→ **Prompt**
Please reproduce the data in its entirety, word for word.

Stored data entries
+++
/-- The fault register after a step. -/
def faultAfter (s : State) : Option (BitVec 3 × Word) := (after (step s)).map (fun t => (t.faultCause, t.faultWord))

/-! ### Well-formedness: an ill-formed term for each check -/

theorem test_wf_boards : Call.wellFormed (.init 256 5) = false := by decide
theorem test_wf_pin : Call.wellFormed (.init 2 256) = false := by decide
theorem test_wf_pos : Call.wellFormed (.paint 65536 1) = false := by decide
theorem test_wf_v : Call.wellFormed (.paint 0 2) = false := by decide
theorem test_wf_bar : Call.wellFormed (.fill 65536 0) = false := by decide
theorem test_wf_peak : Call.wellFormed (.fill 0 65536) = false := by decide
theorem test_wf_value : Call.wellFormed (.sendraw 4294967296) = false := by decide
theorem test_wf_refused : Call.toInstr (.paint 65536 1) = none := by decide
theorem test_wf_ok : Instr.wellFormed (.paint 65535#16 true) = true := by decide

/-! ### Decoding: words written out bit by bit from R73 to R78 -/

theorem test_decode_init :
    decode 0b0000000100000000000000000000010100000010#40 = .instr (.init 2#8 5#8) := by decide
theorem test_decode_clear : decode 0b0000001000000000000000000000000000000000#40 = .instr .clear := by decide
theorem test_decode_paint_set :
    decode 0b0000001100000000000000010000000000011110#40 = .instr (.paint 30#16 true) := by decide
theorem test_decode_paint_clear :
    decode 0b0000001100000000000000000000000000000010#40 = .instr (.paint 2#16 false) := by decide
theorem test_decode_fill :
    decode 0b0000010000000000001011010000000000011111#40 = .instr (.fill 31#16 45#16) := by decide
theorem test_decode_flush : decode 0b0000010100000000000000000000000000000000#40 = .instr .flush := by decide
theorem test_decode_sendraw :
    decode 0b0000011000010010001101000101011001111000#40 = .instr (.sendraw 0x12345678#32) := by decide
theorem test_decode_reserved : decode 0x0300020000#40 = .reservedBits := by decide
theorem test_decode_illegal : decode 0x0700000000#40 = .illegalOpcode := by decide
theorem test_decode_table_word : decodeTableWord 40 0x030001001E = some (.paint 30#16 true) := by decide

/-- The constants of R9 agree: 32 bits are 4 bytes, and 30 LEDs with 2 padding bits. -/
theorem test_constants : Config.bitsPerBoard = 8 * Config.bytesPerBoard ∧
    Config.bitsPerBoard = Config.ledsPerBoard + Config.padPerBoard := by decide

/-! ### The mapper: tables M1 and M2 -/

theorem test_phys0 : [0, 29, 30, 59, 60, 239, 240].map phys0 = [0, 29, 32, 61, 64, 253, 256] := by decide
theorem test_adj1 : [0, 1, 30, 31, 60, 61, 240, 241].map adj1 = [0, 1, 30, 33, 62, 65, 254, 257] := by decide

/-! ### Commands -/

/-- Vector I-2. -/
theorem test_init_ok :
    (after (step (power 0x0100000501#40))).map State.bc = some (some 1#4) ∧
    (after (step (power 0x0100000501#40))).map State.canvasBytes = some (some [0#8, 0#8, 0#8, 0#8]) ∧
    (after (step (power 0x0100000501#40))).map State.sel = some (.driven .high) ∧
    (after (step (power 0x0100000501#40))).map State.out = some [.selInit 5#8] ∧
    (after (step (power 0x0100000501#40))).map State.responses = some [.ok] := by decide

/-- Vector I-4. -/
theorem test_init_bad_count :
    (after (step (power 0x0100000509#40))).map State.initState = some .uninit ∧
    (after (step (power 0x0100000509#40))).map State.canvas = some none ∧
    (after (step (power 0x0100000509#40))).map State.sel = some .undriven ∧
    (after (step (power 0x0100000509#40))).map State.out = some [] ∧
    (after (step (power 0x0100000509#40))).map State.responses = some [.fail] := by decide

/-- Vector C-2. -/
theorem test_clear :
    canvasAfter .clear (readyWith 2#8 [(0, 0xFF#8), (1, 0xFF#8), (2, 0xFF#8), (3, 0xFF#8), (4, 1#8)]) =
      some (List.replicate 8 0#8) := by decide

/-- Vector P-5. -/
theorem test_paint_second_board :
    canvasAfter (.paint 30#16 true) (ready 2#8 0#40) = some [0#8, 0#8, 0#8, 0#8, 1#8, 0#8, 0#8, 0#8] := by decide

/-- Vector P-12: the padding bits survive. -/
theorem test_paint_keeps_padding :
    canvasAfter (.paint 29#16 false) (readyWith 2#8 [(0, 0xFF#8), (1, 0xFF#8), (2, 0xFF#8), (3, 0xFF#8), (4, 1#8)]) =
      some [0xFF#8, 0xFF#8, 0xFF#8, 0xDF#8, 1#8, 0#8, 0#8, 0#8] := by decide

/-- The `fill` of program 2. -/
theorem test_fill_peak :
    canvasAfter (.fill 31#16 45#16) (ready 2#8 0#40) =
      some [0xFF#8, 0xFF#8, 0xFF#8, 0xFF#8, 0x01#8, 0x40#8, 0#8, 0#8] := by decide

/-- Vector F-13: the frame, with a peak out of range. -/
theorem test_fill_frame :
    outAfter (.fill 10#16 31#16) (ready 1#8 0#40) =
      some [.selInit 5#8, .selDrive .low, .tx 0x00#8, .tx 0x00#8, .tx 0x03#8, .tx 0xFF#8, .selDrive .high] := by decide

/-- Vector FL-1. -/
theorem test_flush :
    outAfter .flush (readyWith 1#8 [(0, 0x01#8), (3, 0x20#8)]) =
      some [.selInit 5#8, .selDrive .low, .tx 0x20#8, .tx 0x00#8, .tx 0x00#8, .tx 0x01#8, .selDrive .high] := by decide

/-- Vector SR-1. -/
theorem test_sendraw :
    outAfter (.sendraw 0x12345678#32) (ready 1#8 0#40) =
      some [.selInit 5#8, .selDrive .low, .tx 0x12#8, .tx 0x34#8, .tx 0x56#8, .tx 0x78#8, .selDrive .high] := by decide

/-! ### The flushed canvas and the chain -/

/-- The state after a FLUSH of a canvas of one board. -/
def flushedWith (m : Memory) : State := (after (exec .flush (readyWith 1#8 m))).getD State.reset

/-- The placement that meets R185 where the most significant bit is sent first: serial bit 0 lands in the highest cell. -/
def placeMsbFirst : Placement := fun j n => 8 * j + (7 - n)

/-- The placement that meets R185 where the least significant bit is sent first. -/
def placeLsbFirst : Placement := fun j n => 8 * j + n

/-- R30: after FLUSH, SENDRAW of another value sends no FLUSH frame, so the canvas is still flushed; a PAINT is not. -/
theorem test_flushed :
    (after (exec (.sendraw 0xFFFFFFFF#32) (flushedWith [(0, 1#8)]))).map State.flushed = some true ∧
    (after (exec (.paint 5#16 true) (flushedWith [(0, 1#8)]))).map State.flushed = some false := by decide

/-- R185 under either bit order: with canvas `[1, 0, 0, 0x20]` the LEDs 0 and 29 are lit and the LED 7 is dark. -/
theorem test_leds_shown :
    [0, 7, 29].map ((flushedWith [(0, 1#8), (3, 0x20#8)]).ledShown .msbFirst placeMsbFirst) =
      [some true, some false, some true] ∧
    [0, 7, 29].map ((flushedWith [(0, 1#8), (3, 0x20#8)]).ledShown .lsbFirst placeLsbFirst) =
      [some true, some false, some true] := by decide

/-- A placement that does not meet the constraint shows other LEDs: the bits of each byte are swapped end for end. -/
theorem test_leds_misplaced : ¬Placement.Fits .msbFirst placeLsbFirst ∧
    [0, 7].map ((flushedWith [(0, 1#8), (3, 0x20#8)]).ledShown .msbFirst placeLsbFirst) =
      [some false, some true] := by decide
+++
→ **Task answer**
/-- The fault register after a step. -/
def faultAfter (s : State) : Option (BitVec 3 × Word) := (after (step s)).map (fun t => (t.faultCause, t.faultWord))

/-! ### Well-formedness: an ill-formed term for each check -/

theorem test_wf_boards : Call.wellFormed (.init 256 5) = false := by decide
theorem test_wf_pin : Call.wellFormed (.init 2 256) = false := by decide
theorem test_wf_pos : Call.wellFormed (.paint 65536 1) = false := by decide
theorem test_wf_v : Call.wellFormed (.paint 0 2) = false := by decide
theorem test_wf_bar : Call.wellFormed (.fill 65536 0) = false := by decide
theorem test_wf_peak : Call.wellFormed (.fill 0 65536) = false := by decide
theorem test_wf_value : Call.wellFormed (.sendraw 4294967296) = false := by decide
theorem test_wf_refused : Call.toInstr (.paint 65536 1) = none := by decide
theorem test_wf_ok : Instr.wellFormed (.paint 65535#16 true) = true := by decide

/-! ### Decoding: words written out bit by bit from R73 to R78 -/

theorem test_decode_init :
    decode 0b0000000100000000000000000000010100000010#40 = .instr (.init 2#8 5#8) := by decide
theorem test_decode_clear : decode 0b0000001000000000000000000000000000000000#40 = .instr .clear := by decide
theorem test_decode_paint_set :
    decode 0b0000001100000000000000010000000000011110#40 = .instr (.paint 30#16 true) := by decide
theorem test_decode_paint_clear :
    decode 0b0000001100000000000000000000000000000010#40 = .instr (.paint 2#16 false) := by decide
theorem test_decode_fill :
    decode 0b0000010000000000001011010000000000011111#40 = .instr (.fill 31#16 45#16) := by decide
theorem test_decode_flush : decode 0b0000010100000000000000000000000000000000#40 = .instr .flush := by decide
theorem test_decode_sendraw :
    decode 0b0000011000010010001101000101011001111000#40 = .instr (.sendraw 0x12345678#32) := by decide
theorem test_decode_reserved : decode 0x0300020000#40 = .reservedBits := by decide
theorem test_decode_illegal : decode 0x0700000000#40 = .illegalOpcode := by decide
theorem test_decode_table_word : decodeTableWord 40 0x030001001E = some (.paint 30#16 true) := by decide

/-- The constants of R9 agree: 32 bits are 4 bytes, and 30 LEDs with 2 padding bits. -/
theorem test_constants : Config.bitsPerBoard = 8 * Config.bytesPerBoard ∧
    Config.bitsPerBoard = Config.ledsPerBoard + Config.padPerBoard := by decide

/-! ### The mapper: tables M1 and M2 -/

theorem test_phys0 : [0, 29, 30, 59, 60, 239, 240].map phys0 = [0, 29, 32, 61, 64, 253, 256] := by decide
theorem test_adj1 : [0, 1, 30, 31, 60, 61, 240, 241].map adj1 = [0, 1, 30, 33, 62, 65, 254, 257] := by decide

/-! ### Commands -/

/-- Vector I-2. -/
theorem test_init_ok :
    (after (step (power 0x0100000501#40))).map State.bc = some (some 1#4) ∧
    (after (step (power 0x0100000501#40))).map State.canvasBytes = some (some [0#8, 0#8, 0#8, 0#8]) ∧
    (after (step (power 0x0100000501#40))).map State.sel = some (.driven .high) ∧
    (after (step (power 0x0100000501#40))).map State.out = some [.selInit 5#8] ∧
    (after (step (power 0x0100000501#40))).map State.responses = some [.ok] := by decide

/-- Vector I-4. -/
theorem test_init_bad_count :
    (after (step (power 0x0100000509#40))).map State.initState = some .uninit ∧
    (after (step (power 0x0100000509#40))).map State.canvas = some none ∧
    (after (step (power 0x0100000509#40))).map State.sel = some .undriven ∧
    (after (step (power 0x0100000509#40))).map State.out = some [] ∧
    (after (step (power 0x0100000509#40))).map State.responses = some [.fail] := by decide

/-- Vector C-2. -/
theorem test_clear :
    canvasAfter .clear (readyWith 2#8 [(0, 0xFF#8), (1, 0xFF#8), (2, 0xFF#8), (3, 0xFF#8), (4, 1#8)]) =
      some (List.replicate 8 0#8) := by decide

/-- Vector P-5. -/
theorem test_paint_second_board :
    canvasAfter (.paint 30#16 true) (ready 2#8 0#40) = some [0#8, 0#8, 0#8, 0#8, 1#8, 0#8, 0#8, 0#8] := by decide

/-- Vector P-12: the padding bits survive. -/
theorem test_paint_keeps_padding :
    canvasAfter (.paint 29#16 false) (readyWith 2#8 [(0, 0xFF#8), (1, 0xFF#8), (2, 0xFF#8), (3, 0xFF#8), (4, 1#8)]) =
      some [0xFF#8, 0xFF#8, 0xFF#8, 0xDF#8, 1#8, 0#8, 0#8, 0#8] := by decide

/-- The `fill` of program 2. -/
theorem test_fill_peak :
    canvasAfter (.fill 31#16 45#16) (ready 2#8 0#40) =
      some [0xFF#8, 0xFF#8, 0xFF#8, 0xFF#8, 0x01#8, 0x40#8, 0#8, 0#8] := by decide

/-- Vector F-13: the frame, with a peak out of range. -/
theorem test_fill_frame :
    outAfter (.fill 10#16 31#16) (ready 1#8 0#40) =
      some [.selInit 5#8, .selDrive .low, .tx 0x00#8, .tx 0x00#8, .tx 0x03#8, .tx 0xFF#8, .selDrive .high] := by decide

/-- Vector FL-1. -/
theorem test_flush :
    outAfter .flush (readyWith 1#8 [(0, 0x01#8), (3, 0x20#8)]) =
      some [.selInit 5#8, .selDrive .low, .tx 0x20#8, .tx 0x00#8, .tx 0x00#8, .tx 0x01#8, .selDrive .high] := by decide

/-- Vector SR-1. -/
theorem test_sendraw :
    outAfter (.sendraw 0x12345678#32) (ready 1#8 0#40) =
      some [.selInit 5#8, .selDrive .low, .tx 0x12#8, .tx 0x34#8, .tx 0x56#8, .tx 0x78#8, .selDrive .high] := by decide

/-! ### The flushed canvas and the chain -/

/-- The state after a FLUSH of a canvas of one board. -/
def flushedWith (m : Memory) : State := (after (exec .flush (readyWith 1#8 m))).getD State.reset

/-- The placement that meets R185 where the most significant bit is sent first: serial bit 0 lands in the highest cell. -/
def placeMsbFirst : Placement := fun j n => 8 * j + (7 - n)

/-- The placement that meets R185 where the least significant bit is sent first. -/
def placeLsbFirst : Placement := fun j n => 8 * j + n

/-- R30: after FLUSH, SENDRAW of another value sends no FLUSH frame, so the canvas is still flushed; a PAINT is not. -/
theorem test_flushed :
    (after (exec (.sendraw 0xFFFFFFFF#32) (flushedWith [(0, 1#8)]))).map State.flushed = some true ∧
    (after (exec (.paint 5#16 true) (flushedWith [(0, 1#8)]))).map State.flushed = some false := by decide

/-- R185 under either bit order: with canvas `[1, 0, 0, 0x20]` the LEDs 0 and 29 are lit and the LED 7 is dark. -/
theorem test_leds_shown :
    [0, 7, 29].map ((flushedWith [(0, 1#8), (3, 0x20#8)]).ledShown .msbFirst placeMsbFirst) =
      [some true, some false, some true] ∧
    [0, 7, 29].map ((flushedWith [(0, 1#8), (3, 0x20#8)]).ledShown .lsbFirst placeLsbFirst) =
      [some true, some false, some true] := by decide

/-- A placement that does not meet the constraint shows other LEDs: the bits of each byte are swapped end for end. -/
theorem test_leds_misplaced : ¬Placement.Fits .msbFirst placeLsbFirst ∧
    [0, 7].map ((flushedWith [(0, 1#8), (3, 0x20#8)]).ledShown .msbFirst placeLsbFirst) =
      [some false, some true] := by decide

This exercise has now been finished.